Jucifer, The Orange Man Theory, Noizone 03.05.2011, Poznań, Pod Minogą.

            Ciężko o równie niefortunną datę koncertu. Równie dobrze mogłoby przyjść grać Amerykanom z Jucifer w wieczór wigilijny. Patriotyczna zaduma, mecz, wyczerpanie i puste kieszenie po majówce – każda wymówka byłaby zrozumiałym usprawiedliwieniem, mimo to dwa tuziny głów na zespole o renomie koncertowego fenomenu i imponującym stażu to absolutny blamaż. Przy natłoku niedogodności ciężko szukać winnych. Żal może być jedynie tych, którym umknęło przed nosem to porywające zjawisko.
            Krępujące pustki wprawdzie nie zniechęcają przyjemnie groovującego Noizone. Pociesznych, choć niespecjalnie odkrywczych i fatalnie nagłośnionych Włochów z The Orange Man Theory skłaniają do przeniesienia się ze sceny na opustoszały parkiet. Dla gwiazdy wieczoru, jak się z czasem okazuje, klub równie dobrze mógłby być zupełnie pusty.
            Stwierdzenie, że jestem wielkim fanem LP L’ Autrichienne byłoby mocnym niedomówieniem. Uważam ją za jedno z najciekawszych wydawnictw ostatnich lat.
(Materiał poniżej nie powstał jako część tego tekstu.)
/-! Proofs of the statements about the register-register ALU (spec/48_alu_register.md): the words each instruction is
selected by, and the value it writes. -/

namespace Sys2Proof.Machine

open Sys2Proof.Claims

/-! ### The sum and the difference of the alu, as arithmetic on the unsigned readings (R129) -/

/-- The unsigned reading of a bit vector, taken over the integers, stands for the vector itself. -/
theorem ofInt_natCast_toNat {n : Nat} (v : BitVec n) : BitVec.ofInt n v.toNat = v := by
  rw [BitVec.ofInt_natCast, BitVec.ofNat_toNat, BitVec.setWidth_eq]

theorem alu_add (a b : Word) : alu .add a b = BitVec.ofNat 32 (a.toNat + b.toNat) := by
  rw [← add_ofNat, BitVec.ofNat_toNat, BitVec.setWidth_eq, alu]

/-- The difference of the readings may be negative; the alu writes it modulo 2^32. -/
theorem alu_sub (a b : Word) : alu .sub a b = BitVec.ofInt 32 (a.toNat - b.toNat) := by
  rw [Int.sub_eq_add_neg, BitVec.ofInt_add, BitVec.ofInt_neg, ofInt_natCast_toNat, ofInt_natCast_toNat,
    ← BitVec.sub_eq_add_neg, alu]

/-! ### What a statement about one instruction is put together from -/

section
variable (s : State) (rd rs1 rs2 : Reg)

theorem exec_add : exec (.add rd rs1 rs2) s = .next (s.retire rd (alu .add (s.x rs1) (s.x rs2))) := rfl

theorem exec_sub : exec (.sub rd rs1 rs2) s = .next (s.retire rd (alu .sub (s.x rs1) (s.x rs2))) := rfl

theorem exec_sll : exec (.sll rd rs1 rs2) s = .next (s.retire rd (alu .sll (s.x rs1) (s.x rs2))) := rfl

theorem exec_slt : exec (.slt rd rs1 rs2) s = .next (s.retire rd (alu .slt (s.x rs1) (s.x rs2))) := rfl

theorem exec_sltu : exec (.sltu rd rs1 rs2) s = .next (s.retire rd (alu .sltu (s.x rs1) (s.x rs2))) := rfl

theorem exec_xor : exec (.xor rd rs1 rs2) s = .next (s.retire rd (s.x rs1 ^^^ s.x rs2)) := rfl

theorem exec_srl : exec (.srl rd rs1 rs2) s = .next (s.retire rd (alu .srl (s.x rs1) (s.x rs2))) := rfl

theorem exec_sra : exec (.sra rd rs1 rs2) s = .next (s.retire rd (alu .sra (s.x rs1) (s.x rs2))) := rfl

theorem exec_or : exec (.or rd rs1 rs2) s = .next (s.retire rd (s.x rs1 ||| s.x rs2)) := rfl

theorem exec_and : exec (.and rd rs1 rs2) s = .next (s.retire rd (s.x rs1 &&& s.x rs2)) := rfl

end

/-- An instruction that ends in `retire` completes and writes a value of which each bit is what `bit` says. -/
theorem retires_with_bits {i : Instr} {s : State} {rd : Reg} {v : Word} {bit : Nat → Bool}
    (h : exec i s = .next (s.retire rd v)) (hbit : ∀ k, v.getLsbD k = bit k) :
    ∃ t v, exec i s = .next t ∧ RegisterResult s t rd v ∧ t.pc = s.pc + 4 ∧ ∀ k, k < 32 → v.getLsbD k = bit k :=
  ⟨_, v, h, retire_result s rd v, retire_pc s rd v, fun k _ => hbit k⟩

/-! ### The sum and the difference (R211, R212) -/

/-- Settles O52: ADD and SUB end in `retire` with `alu_add` and `alu_sub`. -/
theorem addAndSubWrapModulo2To32 : Obligations.AddAndSubWrapModulo2To32 := by
  refine ⟨selects_row (.add 0 0 0), selects_row (.sub 0 0 0), ?add, ?sub⟩ <;> intro rd rs1 rs2 s
  case add => exact retires_with_value (exec_add s rd rs1 rs2) (alu_add _ _)
  case sub => exact retires_with_value (exec_sub s rd rs1 rs2) (alu_sub _ _)

/-! ### The shifts (R213, R217, R218) -/

/-- Settles O53: the three end in `retire` with the alu's shift, whose amount is the low five bits of `x[rs2]`. -/
theorem registerShiftsUseTheLowFiveBits : Obligations.RegisterShiftsUseTheLowFiveBits := by
  refine ⟨selects_row (.sll 0 0 0), selects_row (.srl 0 0 0), selects_row (.sra 0 0 0), ?sll, ?srl, ?sra⟩ <;>
    intro rd rs1 rs2 s
  case sll => exact retires_with_value (exec_sll s rd rs1 rs2) (alu_sll _ _)
  case srl => exact retires_with_value (exec_srl s rd rs1 rs2) (alu_srl _ _)
  case sra => exact retires_with_value (exec_sra s rd rs1 rs2) (alu_sra _ _)

/-! ### The comparisons (R214, R215) -/

/-- Settles O54: SLT and SLTU end in `retire` with the alu's comparison of `toInt` (signed) and `toNat` (unsigned). -/
theorem registerComparesWriteZeroOrOne : Obligations.RegisterComparesWriteZeroOrOne := by
  refine ⟨selects_row (.slt 0 0 0), selects_row (.sltu 0 0 0), ?slt, ?sltu⟩ <;> intro rd rs1 rs2 s
  case slt => exact retires_with_value (exec_slt s rd rs1 rs2) (alu_slt _ _)
  case sltu => exact retires_with_value (exec_sltu s rd rs1 rs2) (alu_sltu _ _)

/-! ### The bitwise operations (R216, R219, R220) -/

/-- Settles O55: the three end in `retire` with the operation on the two words, which acts bit by bit. -/
theorem registerLogicCombinesBitByBit : Obligations.RegisterLogicCombinesBitByBit := by
  refine ⟨selects_row (.xor 0 0 0), selects_row (.or 0 0 0), selects_row (.and 0 0 0), ?xor, ?or, ?and⟩ <;>
    intro rd rs1 rs2 s
  case xor => exact retires_with_bits (exec_xor s rd rs1 rs2) fun _ => BitVec.getLsbD_xor
  case or => exact retires_with_bits (exec_or s rd rs1 rs2) fun _ => BitVec.getLsbD_or
  case and => exact retires_with_bits (exec_and s rd rs1 rs2) fun _ => BitVec.getLsbD_and

end Sys2Proof.Machine

/-! Proofs of the statements about the unmatched word (spec/49_unmatched.md): its step under each policy, and the
instruction it acts as under the documented one. -/

namespace Sys2Proof.Machine

section
variable {s : State}

theorem step_unmatched_of_nop {why : Reject} (h : decode s.fetch = .error why) (hp : s.params.unmatchedPolicy = .nop) :
    step s = .next (s.commit s.seqPc) := by
  rw [step_eq_unmatched h, unmatched, hp]

theorem step_unmatched_of_fault {why : Reject} (h : decode s.fetch = .error why)
    (hp : s.params.unmatchedPolicy = .fault) : step s = .fault (.illegalInstruction s.pc s.fetch) := by
  rw [step_eq_unmatched h, unmatched, hp]
  rfl

end

theorem commit_result (s : State) (p : Word) : NoResult s (s.commit p) :=
  ⟨commit_x s p, commit_byteAt s p, commit_params s p⟩

theorem retire_zero (s : State) (v : Word) : s.retire 0 v = s.commit s.seqPc := by
  rw [State.retire, setX_zero]

/-- Settles O14: a word that satisfies no row decodes to nothing, and its step commits pc + 4. -/
theorem unmatchedWordOnlyAdvancesThePc : Obligations.UnmatchedWordOnlyAdvancesThePc := by
  intro s hp hrow
  obtain ⟨why, hd⟩ := decode_error_of_no_row hrow
  exact ⟨_, step_unmatched_of_nop hd hp, commit_result s s.seqPc, commit_pc s s.seqPc⟩

/-- Settles O15: a word that satisfies no row decodes to nothing, and its step raises the fault. -/
theorem unmatchedWordFaultsUnderFaultPolicy : Obligations.UnmatchedWordFaultsUnderFaultPolicy := by
  intro s hp hrow
  obtain ⟨why, hd⟩ := decode_error_of_no_row hrow
  exact step_unmatched_of_fault hd hp

/-- Settles O16: ADDI x0,x0,0 discards its sum, so it too only commits pc + 4. -/
theorem unmatchedWordActsAsNopInstruction : Obligations.UnmatchedWordActsAsNopInstruction := by
  intro s why hp hd
  rw [step_unmatched_of_nop hd hp, exec_addi, retire_zero]

end Sys2Proof.Machine

/-! Proofs of the statements about reset and loading (spec/70_reset_and_hazards.md, spec/10_state.md section 7): the
word a loader writes, and the state after reset. -/

namespace Sys2Proof.Machine

/-! ### A loaded word is fetched (R262) -/

theorem hostWrite_toNat (s : State) (a : Word) (b : Byte) : s.hostWrite a b.toNat = s.setByte a b := by
  rw [State.hostWrite, ofInt_natCast_toNat]

theorem lowBytes_four (w : Word) :
    lowBytes w 4 = [w.extractLsb 7 0, w.extractLsb 15 8, w.extractLsb 23 16, w.extractLsb 31 24] := by
  simp only [lowBytes, extractLsb'_ushiftRight]
  rfl

/-- The loader's word write, byte by byte (R52, R262). -/
theorem loadWord_eq_hostWrites (s : State) (a w : Word) : s.loadWord a w =
    (((s.hostWrite a (w.extractLsb 7 0).toNat).hostWrite (a + 1) (w.extractLsb 15 8).toNat).hostWrite (a + 2)
      (w.extractLsb 23 16).toNat).hostWrite (a + 3) (w.extractLsb 31 24).toNat := by
  have h2 : a + 1 + 1 = a + 2 := succ_addr a 1
  have h3 : a + 2 + 1 = a + 3 := BitVec.add_assoc a 2 1
  rw [State.loadWord, State.memWrite, Width.bytes, lowBytes_four]
  simp only [State.setBytes, hostWrite_toNat, h2, h3]

/-- SW writes the bytes the loader writes, so a loaded word is read back as a stored one is. -/
theorem memRead_loadWord {s : State} {a b : Word} (w : Word) (h : s.cellOf b = s.cellOf a) :
    (s.loadWord a w).memRead b .word = w :=
  (memRead_commit _ s.seqPc b .word).symm.trans ((store_result s a .word w).memRead_alias h)

theorem fetch_loadWord {s : State} {a : Word} (w : Word) (h : s.cellOf s.pc = s.cellOf a) :
    (s.loadWord a w).fetch = w := by
  have hpc : (s.loadWord a w).pc = s.pc := memWrite_pc s a .word w
  rw [State.fetch, hpc, memRead_loadWord w h]

theorem withFetchWord_toNat (s : State) (w : Word) : s.withFetchWord 32 w.toNat = s.loadWord s.pc w := by
  rw [State.withFetchWord, Nat.mod_eq_of_lt w.isLt, BitVec.ofNat_toNat, BitVec.setWidth_eq]

/-- Settles O36: `loadWord_eq_hostWrites`, and `fetch_loadWord` at an alias of the pc and at the pc itself. -/
theorem loadedWordIsFetchedAtItsAddress : Obligations.LoadedWordIsFetchedAtItsAddress := by
  refine fun s a w => ⟨loadWord_eq_hostWrites s a w, fun h => fetch_loadWord w h.symm, withFetchWord_toNat s w, ?_⟩
  rw [withFetchWord_toNat, fetch_loadWord w rfl]

/-! ### The state after reset (R40, R261) -/

theorem reset_x (r : Reg) : State.reset.x r = 0 := by
  by_cases hr : r = 0
  · rw [hr, x_zero]
  · have hfin : r.toFin ≠ 0 := fun e => hr (BitVec.eq_of_toFin_eq e)
    exact (construct_x hfin).trans (Vector.getElem_replicate _)

/-- Settles O24: memory lists nothing, so every byte is the blank one; the registers are `reset_x`. -/
theorem resetStateIsTheDefaultConstruction : Obligations.ResetStateIsTheDefaultConstruction :=
  ⟨rfl, reset_x, fun _ => rfl, rfl, rfl, rfl, rfl⟩

/-- Settles O25: `inv_construct` at the default configuration, whose pc is 0. -/
theorem resetMeetsTheInvariants : Obligations.ResetMeetsTheInvariants :=
  ⟨inv_construct Config.default, rfl⟩

end Sys2Proof.Machine

/-! Proof of the statement about the words written out from the encodings (spec/95_test_vectors.md). -/

namespace Sys2Proof

/-- Settles O1: nine words evaluated to their instruction, three to the reason no handler takes them. -/
theorem writtenOutWordsDecodeToTheirInstruction : Obligations.WrittenOutWordsDecodeToTheirInstruction := by
  refine ⟨?lui, ?auipc, ?jal, ?bne, ?lw, ?srai, ?jalr, ?sw, ?sub, ?zeros, ?ones, ?ecall⟩ <;> decide

end Sys2Proof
Płyta to chimeryczna, ale niesamowicie świadoma w każdej ze swoich gatunkowych eskapad, hipnotyzująca, ale i przytłaczająca miażdżącym brzmieniem. Dzięki delikatności i zmysłowości Gazelle Amber Valentine, czarująca melodyką niespotykaną w gatunku. Gdybym miał się wysilić i zwięźle scharakteryzować tą muzykę, nazwałbym ją popem utaplanym w smole i siarce.
            W Minodze zabrakło choćby nuty przywodzącej na myśl ten niesamowity album. Uruchomienie wzmacniacza przez lepszą połówkę duetu rozpoczęło godzinny, nieprzerwany choćby chwilą wyciszenia festiwal sprzężeń i jazgotu. Zupełnie zacierając granice między utworami, wszystko zlewa się w jeden huk, sprawiający, że klub drży w posadach. Choć zespół pozbawiony jest absurdalnie gigantycznej ściany głośników, którą podobno zwykł wciskać w kluby jeszcze mniejsze od Minogi, natężenie dźwięku niebezpiecznie balansuje na granicy bólu. Obdarzona anielskim głosem Valentine ogranicza się do growlingu i krzyku, jej konkubent Edgar Livengood niemiłosiernie nabija powolny rytm, okładając bębny pięściami. Kiedy indziej kilkoma pałkami na raz, które łamane w ferworze tej kanonady fruwają w powietrzu niczym trociny w tartaku. Powolny, ociężały doom przerywają jedynie sporadyczne chwile grindowego blastu.
            Pozornie ten performance mógłby sprawiać wrażenie zagrania na nosie, czy też złośliwego maltretowania publiczności. Duet rezygnuje z jakiejkolwiek interakcji z publiką, wyłączywszy końcowe pokazywanie rogów w wykonaniu Valentine. Oddziela się od niej niewidzialnym murem, zamieniając występ w coś intymnego, jak gdyby dialog wyjątkowo kapryśnej pary. Tylko chwilami subtelny i czułostkowy, głównie pełen furii i zgiełku. Przez większość koncertu brzmiało to jak rozmowy moich sąsiadów dochodzące zza ściany mojej dawnej stancji na Łazarzu, którym wtórowały dźwięki tłuczonego szkła. Podejrzewam, że przy ciągłym graniu pośród tak intensywnego hałasu, wkrótce pozostanie to jedyną formą komunikacji w związku.
            Od lat przemierzając świat vanem, Jucifer zdają się być skorzy zagrać w każdym miejscu, które posiada elektryczność. Podejrzewam, że zostawiając uchylone drzwi od mieszkania, nim się obejrzysz zastaniesz Gazelle i Edgara instalujących swoje kolosalne wzmacniacze w twojej sypialni. Granie muzyki zdaje się być dla tej pary rytuałem, dzienną rutyną, bez której nie mogą żyć. Publika jest raczej grupką panoszących się gapiów, podziwiających tą przedziwną, ale fascynującą konfrontację, po której jednak muzycy czule wtulają się w siebie. Można przeklinać wniebogłosy trwonienie sporego potencjału (nawet komercyjnego!), mimo którego zespół uparcie tkwi na obrzeżach muzycznego przemysłu. Nie zmienia to faktu, że ten nietuzinkowy i nieprzewidywalny duet wciąż fascynuje, a jego kabalistyczne występy to istna magia.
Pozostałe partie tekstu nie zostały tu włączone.